───── Exercise data ─────

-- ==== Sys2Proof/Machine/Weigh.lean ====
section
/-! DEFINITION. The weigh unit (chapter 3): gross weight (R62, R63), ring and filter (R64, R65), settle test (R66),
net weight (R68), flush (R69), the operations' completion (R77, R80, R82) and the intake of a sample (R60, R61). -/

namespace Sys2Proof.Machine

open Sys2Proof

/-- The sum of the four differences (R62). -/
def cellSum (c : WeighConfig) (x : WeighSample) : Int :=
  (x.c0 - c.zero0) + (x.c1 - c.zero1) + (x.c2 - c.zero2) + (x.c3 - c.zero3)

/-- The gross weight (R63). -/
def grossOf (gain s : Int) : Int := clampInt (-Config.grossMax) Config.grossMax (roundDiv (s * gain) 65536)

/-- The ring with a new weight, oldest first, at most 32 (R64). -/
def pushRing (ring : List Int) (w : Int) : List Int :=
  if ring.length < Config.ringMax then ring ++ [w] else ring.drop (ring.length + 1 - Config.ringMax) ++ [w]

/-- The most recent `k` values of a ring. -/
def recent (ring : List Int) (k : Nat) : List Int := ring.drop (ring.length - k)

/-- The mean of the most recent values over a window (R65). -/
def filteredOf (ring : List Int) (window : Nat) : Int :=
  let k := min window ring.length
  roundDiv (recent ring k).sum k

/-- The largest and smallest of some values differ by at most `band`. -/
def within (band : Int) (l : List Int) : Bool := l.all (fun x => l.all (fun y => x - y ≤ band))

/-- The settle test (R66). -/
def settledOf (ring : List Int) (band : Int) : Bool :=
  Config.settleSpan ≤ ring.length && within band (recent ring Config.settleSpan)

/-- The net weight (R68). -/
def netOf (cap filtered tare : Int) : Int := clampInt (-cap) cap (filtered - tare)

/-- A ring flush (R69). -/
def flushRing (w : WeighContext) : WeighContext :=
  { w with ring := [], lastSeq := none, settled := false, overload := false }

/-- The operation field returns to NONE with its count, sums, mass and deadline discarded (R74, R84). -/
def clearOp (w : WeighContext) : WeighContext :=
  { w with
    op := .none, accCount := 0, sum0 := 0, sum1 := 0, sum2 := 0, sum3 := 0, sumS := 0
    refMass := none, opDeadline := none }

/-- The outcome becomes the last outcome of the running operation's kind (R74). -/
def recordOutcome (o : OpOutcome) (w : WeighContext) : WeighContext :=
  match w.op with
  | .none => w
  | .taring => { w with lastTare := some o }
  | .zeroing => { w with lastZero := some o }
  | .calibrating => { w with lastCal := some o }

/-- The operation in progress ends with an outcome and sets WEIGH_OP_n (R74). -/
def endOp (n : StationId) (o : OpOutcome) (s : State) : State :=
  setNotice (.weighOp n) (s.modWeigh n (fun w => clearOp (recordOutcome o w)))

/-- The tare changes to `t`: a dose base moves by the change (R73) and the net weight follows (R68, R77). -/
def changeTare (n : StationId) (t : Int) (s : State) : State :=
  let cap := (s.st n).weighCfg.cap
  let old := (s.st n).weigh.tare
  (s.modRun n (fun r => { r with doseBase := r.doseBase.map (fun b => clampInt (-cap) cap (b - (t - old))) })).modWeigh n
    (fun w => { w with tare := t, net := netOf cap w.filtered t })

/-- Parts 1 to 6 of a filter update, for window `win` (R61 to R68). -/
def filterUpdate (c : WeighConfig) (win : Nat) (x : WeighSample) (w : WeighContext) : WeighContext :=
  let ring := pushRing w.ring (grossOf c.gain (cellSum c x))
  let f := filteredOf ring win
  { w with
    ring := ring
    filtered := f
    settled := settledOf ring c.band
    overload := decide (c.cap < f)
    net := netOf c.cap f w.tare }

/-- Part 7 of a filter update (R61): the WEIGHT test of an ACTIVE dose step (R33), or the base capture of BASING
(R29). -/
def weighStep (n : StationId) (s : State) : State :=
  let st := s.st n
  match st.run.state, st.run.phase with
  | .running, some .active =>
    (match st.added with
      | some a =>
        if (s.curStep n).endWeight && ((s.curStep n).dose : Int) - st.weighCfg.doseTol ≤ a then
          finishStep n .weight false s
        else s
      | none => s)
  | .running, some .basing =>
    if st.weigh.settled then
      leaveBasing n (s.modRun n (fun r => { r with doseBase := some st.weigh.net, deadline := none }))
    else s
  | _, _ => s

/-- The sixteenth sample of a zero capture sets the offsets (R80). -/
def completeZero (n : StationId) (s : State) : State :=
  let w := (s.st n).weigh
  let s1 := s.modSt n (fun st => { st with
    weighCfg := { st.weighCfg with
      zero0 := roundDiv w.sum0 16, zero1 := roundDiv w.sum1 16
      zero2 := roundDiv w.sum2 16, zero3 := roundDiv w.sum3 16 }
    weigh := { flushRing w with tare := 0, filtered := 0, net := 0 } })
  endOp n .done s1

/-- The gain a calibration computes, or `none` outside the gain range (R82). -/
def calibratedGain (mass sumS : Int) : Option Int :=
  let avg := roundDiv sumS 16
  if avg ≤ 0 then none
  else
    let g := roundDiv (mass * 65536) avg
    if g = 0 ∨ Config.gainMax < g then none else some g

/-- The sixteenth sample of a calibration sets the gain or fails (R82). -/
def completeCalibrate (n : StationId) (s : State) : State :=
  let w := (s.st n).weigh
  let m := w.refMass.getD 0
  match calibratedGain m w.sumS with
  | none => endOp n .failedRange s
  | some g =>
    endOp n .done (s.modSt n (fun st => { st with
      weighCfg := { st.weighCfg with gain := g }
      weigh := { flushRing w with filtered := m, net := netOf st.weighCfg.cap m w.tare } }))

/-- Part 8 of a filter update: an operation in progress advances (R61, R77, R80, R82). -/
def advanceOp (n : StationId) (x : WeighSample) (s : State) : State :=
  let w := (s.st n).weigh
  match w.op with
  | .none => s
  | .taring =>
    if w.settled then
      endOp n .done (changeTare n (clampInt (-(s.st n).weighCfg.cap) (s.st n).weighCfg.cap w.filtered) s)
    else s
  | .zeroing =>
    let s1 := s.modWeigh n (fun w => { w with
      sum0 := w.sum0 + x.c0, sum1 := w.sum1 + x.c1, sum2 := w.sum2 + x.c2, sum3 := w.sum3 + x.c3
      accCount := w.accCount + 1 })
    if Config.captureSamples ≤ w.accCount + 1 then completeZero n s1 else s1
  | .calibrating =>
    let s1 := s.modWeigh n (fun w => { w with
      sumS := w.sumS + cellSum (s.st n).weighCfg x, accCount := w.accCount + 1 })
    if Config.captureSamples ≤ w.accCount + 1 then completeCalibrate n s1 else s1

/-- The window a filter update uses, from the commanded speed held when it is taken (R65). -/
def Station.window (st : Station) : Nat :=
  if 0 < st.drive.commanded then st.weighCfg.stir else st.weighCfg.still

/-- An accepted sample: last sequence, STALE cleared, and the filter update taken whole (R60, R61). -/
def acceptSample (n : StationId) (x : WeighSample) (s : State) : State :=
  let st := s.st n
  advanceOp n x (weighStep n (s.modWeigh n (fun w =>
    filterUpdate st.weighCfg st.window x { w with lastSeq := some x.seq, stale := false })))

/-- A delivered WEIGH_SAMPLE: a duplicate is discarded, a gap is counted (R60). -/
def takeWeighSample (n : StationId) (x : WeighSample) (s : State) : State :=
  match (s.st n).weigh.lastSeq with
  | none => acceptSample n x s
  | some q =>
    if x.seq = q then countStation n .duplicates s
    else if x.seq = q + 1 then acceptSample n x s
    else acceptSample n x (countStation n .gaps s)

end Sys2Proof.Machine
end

─────
───── Exercise data ─────

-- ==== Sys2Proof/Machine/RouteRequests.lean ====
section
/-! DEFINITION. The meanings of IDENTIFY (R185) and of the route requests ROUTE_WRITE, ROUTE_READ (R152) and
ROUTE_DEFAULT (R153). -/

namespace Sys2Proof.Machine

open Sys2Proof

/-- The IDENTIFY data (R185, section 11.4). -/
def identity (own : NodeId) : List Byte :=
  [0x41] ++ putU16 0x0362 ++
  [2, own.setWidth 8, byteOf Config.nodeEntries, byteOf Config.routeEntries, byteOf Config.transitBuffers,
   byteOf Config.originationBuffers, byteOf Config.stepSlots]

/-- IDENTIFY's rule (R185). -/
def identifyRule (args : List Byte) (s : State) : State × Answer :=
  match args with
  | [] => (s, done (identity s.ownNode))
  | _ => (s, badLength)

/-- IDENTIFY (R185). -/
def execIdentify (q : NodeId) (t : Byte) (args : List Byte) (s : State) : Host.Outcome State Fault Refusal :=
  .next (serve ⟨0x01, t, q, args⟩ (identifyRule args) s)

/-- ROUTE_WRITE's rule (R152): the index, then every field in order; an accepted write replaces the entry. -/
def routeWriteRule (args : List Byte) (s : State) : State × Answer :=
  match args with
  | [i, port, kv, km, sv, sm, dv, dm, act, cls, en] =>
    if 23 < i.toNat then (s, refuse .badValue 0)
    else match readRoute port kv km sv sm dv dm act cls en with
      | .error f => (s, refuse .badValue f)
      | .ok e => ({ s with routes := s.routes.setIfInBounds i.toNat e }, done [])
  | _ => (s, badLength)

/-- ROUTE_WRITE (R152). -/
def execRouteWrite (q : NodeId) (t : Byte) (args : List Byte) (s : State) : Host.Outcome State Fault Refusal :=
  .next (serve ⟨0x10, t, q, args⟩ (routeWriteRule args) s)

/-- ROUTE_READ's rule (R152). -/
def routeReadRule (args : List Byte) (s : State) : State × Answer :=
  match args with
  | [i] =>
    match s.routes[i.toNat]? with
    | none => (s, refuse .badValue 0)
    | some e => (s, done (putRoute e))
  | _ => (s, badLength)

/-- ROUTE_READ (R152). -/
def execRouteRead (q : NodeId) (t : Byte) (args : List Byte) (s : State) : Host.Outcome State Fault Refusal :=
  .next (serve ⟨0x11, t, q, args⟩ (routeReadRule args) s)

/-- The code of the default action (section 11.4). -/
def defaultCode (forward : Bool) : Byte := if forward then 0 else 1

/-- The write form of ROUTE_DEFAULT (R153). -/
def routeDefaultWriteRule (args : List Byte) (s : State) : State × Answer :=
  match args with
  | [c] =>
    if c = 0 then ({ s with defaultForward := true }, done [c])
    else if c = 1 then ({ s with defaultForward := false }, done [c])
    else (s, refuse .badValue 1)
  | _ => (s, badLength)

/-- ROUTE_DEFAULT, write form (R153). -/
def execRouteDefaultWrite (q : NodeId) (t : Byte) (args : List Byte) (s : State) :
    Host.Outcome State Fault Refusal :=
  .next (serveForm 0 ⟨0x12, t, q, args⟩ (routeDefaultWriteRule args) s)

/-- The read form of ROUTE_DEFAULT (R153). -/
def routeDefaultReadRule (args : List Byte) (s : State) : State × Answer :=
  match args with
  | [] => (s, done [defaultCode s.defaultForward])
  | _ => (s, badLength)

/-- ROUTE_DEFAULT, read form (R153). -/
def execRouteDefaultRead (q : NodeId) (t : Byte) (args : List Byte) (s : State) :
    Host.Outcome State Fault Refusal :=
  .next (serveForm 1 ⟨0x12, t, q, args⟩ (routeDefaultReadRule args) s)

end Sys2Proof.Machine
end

─────
───── Exercise data ─────

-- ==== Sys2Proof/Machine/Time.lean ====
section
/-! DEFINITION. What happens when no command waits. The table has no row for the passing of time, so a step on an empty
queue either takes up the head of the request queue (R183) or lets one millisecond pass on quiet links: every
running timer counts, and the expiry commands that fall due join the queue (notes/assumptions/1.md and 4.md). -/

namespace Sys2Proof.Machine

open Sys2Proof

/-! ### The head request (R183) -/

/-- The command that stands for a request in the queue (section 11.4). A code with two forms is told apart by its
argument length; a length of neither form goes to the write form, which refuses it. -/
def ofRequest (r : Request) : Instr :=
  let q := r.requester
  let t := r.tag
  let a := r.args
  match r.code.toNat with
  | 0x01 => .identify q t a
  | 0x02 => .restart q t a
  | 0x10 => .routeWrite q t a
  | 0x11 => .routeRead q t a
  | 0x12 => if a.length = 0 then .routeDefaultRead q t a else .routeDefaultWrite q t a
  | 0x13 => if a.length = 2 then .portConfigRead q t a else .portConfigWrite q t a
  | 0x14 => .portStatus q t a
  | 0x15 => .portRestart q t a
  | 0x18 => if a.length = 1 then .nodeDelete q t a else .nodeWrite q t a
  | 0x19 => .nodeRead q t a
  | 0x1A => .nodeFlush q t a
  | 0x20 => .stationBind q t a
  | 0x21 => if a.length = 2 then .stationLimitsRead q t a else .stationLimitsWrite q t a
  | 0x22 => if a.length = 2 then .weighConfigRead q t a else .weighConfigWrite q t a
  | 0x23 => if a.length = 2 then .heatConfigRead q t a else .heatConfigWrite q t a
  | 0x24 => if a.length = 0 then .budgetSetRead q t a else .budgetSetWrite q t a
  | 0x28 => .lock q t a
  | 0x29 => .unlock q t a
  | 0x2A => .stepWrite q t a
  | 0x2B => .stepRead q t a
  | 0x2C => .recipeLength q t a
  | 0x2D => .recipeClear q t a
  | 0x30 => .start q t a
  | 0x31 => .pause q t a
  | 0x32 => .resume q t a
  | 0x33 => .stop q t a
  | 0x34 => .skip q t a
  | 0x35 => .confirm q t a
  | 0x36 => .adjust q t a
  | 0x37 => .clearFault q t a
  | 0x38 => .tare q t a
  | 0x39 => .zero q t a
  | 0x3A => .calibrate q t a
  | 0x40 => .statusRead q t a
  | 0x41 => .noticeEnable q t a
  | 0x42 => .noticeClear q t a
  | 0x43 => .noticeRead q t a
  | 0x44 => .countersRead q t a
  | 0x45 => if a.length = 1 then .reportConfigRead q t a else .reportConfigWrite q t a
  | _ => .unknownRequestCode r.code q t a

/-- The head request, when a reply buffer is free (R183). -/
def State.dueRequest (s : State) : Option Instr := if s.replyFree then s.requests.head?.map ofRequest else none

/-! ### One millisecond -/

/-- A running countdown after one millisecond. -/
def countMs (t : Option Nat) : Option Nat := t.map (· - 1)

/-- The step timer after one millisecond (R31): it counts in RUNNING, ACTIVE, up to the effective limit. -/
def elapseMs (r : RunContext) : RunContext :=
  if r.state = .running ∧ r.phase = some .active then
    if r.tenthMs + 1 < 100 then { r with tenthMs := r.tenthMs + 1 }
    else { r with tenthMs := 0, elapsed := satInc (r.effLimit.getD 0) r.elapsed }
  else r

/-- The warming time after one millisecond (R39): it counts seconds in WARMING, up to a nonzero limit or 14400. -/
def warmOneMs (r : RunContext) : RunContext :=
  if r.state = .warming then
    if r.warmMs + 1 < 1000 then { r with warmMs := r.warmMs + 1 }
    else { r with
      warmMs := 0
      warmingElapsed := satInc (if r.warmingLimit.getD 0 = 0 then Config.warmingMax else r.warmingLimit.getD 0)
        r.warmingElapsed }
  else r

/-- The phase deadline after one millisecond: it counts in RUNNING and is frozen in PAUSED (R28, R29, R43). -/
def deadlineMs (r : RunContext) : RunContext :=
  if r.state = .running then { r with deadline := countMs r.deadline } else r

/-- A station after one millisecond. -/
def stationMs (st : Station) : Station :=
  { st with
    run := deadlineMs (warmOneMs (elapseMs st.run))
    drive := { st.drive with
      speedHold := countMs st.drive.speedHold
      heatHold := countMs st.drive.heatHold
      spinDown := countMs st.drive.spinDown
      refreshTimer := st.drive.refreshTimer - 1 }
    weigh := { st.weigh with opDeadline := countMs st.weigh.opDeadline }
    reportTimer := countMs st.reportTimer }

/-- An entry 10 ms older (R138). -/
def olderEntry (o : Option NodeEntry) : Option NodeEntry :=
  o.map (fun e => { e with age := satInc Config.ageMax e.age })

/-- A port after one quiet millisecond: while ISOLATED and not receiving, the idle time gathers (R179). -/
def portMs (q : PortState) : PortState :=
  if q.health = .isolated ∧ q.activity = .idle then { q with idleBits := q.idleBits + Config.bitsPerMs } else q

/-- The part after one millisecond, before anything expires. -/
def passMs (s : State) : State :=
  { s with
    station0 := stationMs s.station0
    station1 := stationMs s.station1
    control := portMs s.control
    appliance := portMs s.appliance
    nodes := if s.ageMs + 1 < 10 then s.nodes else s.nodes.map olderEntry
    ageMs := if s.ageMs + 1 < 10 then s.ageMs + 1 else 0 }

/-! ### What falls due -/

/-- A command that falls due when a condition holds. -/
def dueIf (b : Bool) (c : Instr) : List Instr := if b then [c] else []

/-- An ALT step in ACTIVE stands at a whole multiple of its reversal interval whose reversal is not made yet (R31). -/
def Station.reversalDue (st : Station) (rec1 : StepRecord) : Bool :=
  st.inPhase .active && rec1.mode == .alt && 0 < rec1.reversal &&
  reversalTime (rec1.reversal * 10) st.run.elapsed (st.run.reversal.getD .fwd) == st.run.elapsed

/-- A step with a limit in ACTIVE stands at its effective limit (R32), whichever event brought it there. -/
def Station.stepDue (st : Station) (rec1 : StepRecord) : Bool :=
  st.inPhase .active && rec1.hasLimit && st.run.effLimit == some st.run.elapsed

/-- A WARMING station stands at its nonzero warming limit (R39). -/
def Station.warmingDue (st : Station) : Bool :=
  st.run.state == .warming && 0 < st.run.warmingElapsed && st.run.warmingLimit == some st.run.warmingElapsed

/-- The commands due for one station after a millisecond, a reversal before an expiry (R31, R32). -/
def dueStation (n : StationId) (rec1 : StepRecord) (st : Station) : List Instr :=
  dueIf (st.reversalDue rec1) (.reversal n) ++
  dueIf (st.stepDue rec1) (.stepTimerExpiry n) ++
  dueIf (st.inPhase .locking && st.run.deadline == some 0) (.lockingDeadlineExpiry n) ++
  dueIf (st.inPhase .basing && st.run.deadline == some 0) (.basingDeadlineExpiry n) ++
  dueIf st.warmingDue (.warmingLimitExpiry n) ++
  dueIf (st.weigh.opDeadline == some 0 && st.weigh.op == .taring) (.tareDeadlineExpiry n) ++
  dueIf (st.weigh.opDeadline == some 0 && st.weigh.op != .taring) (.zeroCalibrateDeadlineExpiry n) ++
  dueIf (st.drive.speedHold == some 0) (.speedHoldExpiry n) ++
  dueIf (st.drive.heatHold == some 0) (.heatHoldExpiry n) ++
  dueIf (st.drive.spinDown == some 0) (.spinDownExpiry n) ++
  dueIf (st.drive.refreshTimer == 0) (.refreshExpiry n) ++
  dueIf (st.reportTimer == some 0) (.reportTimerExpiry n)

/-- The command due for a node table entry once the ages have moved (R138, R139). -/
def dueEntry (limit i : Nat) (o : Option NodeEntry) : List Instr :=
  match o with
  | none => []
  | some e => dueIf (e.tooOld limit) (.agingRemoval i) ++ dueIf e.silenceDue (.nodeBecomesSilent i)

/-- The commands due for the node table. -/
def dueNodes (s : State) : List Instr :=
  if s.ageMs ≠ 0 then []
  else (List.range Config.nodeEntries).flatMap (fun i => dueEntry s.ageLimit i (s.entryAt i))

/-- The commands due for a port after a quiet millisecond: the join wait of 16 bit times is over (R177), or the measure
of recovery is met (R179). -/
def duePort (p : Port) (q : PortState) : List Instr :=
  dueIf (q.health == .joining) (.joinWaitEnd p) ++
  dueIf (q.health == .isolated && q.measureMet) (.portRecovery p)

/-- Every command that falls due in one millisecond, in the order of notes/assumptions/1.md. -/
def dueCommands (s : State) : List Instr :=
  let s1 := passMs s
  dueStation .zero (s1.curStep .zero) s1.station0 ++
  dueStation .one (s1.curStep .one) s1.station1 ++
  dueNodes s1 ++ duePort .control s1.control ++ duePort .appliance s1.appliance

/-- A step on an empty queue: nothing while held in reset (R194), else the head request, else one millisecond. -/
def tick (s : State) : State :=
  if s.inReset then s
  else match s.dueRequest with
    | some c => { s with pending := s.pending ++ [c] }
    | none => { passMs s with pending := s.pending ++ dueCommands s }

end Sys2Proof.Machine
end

─────

§ Aim of the exercise:
Taking the line with "-- ==== Sys2Proof/Machine/Weigh.lean" as the first and the line with "(x.c0 - c.zero0)" as the last, retype that stretch of the data above exactly, with no other lines.

§ Answer area:
-- ==== Sys2Proof/Machine/Weigh.lean ====
section
/-! DEFINITION. The weigh unit (chapter 3): gross weight (R62, R63), ring and filter (R64, R65), settle test (R66),
net weight (R68), flush (R69), the operations' completion (R77, R80, R82) and the intake of a sample (R60, R61). -/

namespace Sys2Proof.Machine

open Sys2Proof

/-- The sum of the four differences (R62). -/
def cellSum (c : WeighConfig) (x : WeighSample) : Int :=
  (x.c0 - c.zero0) + (x.c1 - c.zero1) + (x.c2 - c.zero2) + (x.c3 - c.zero3)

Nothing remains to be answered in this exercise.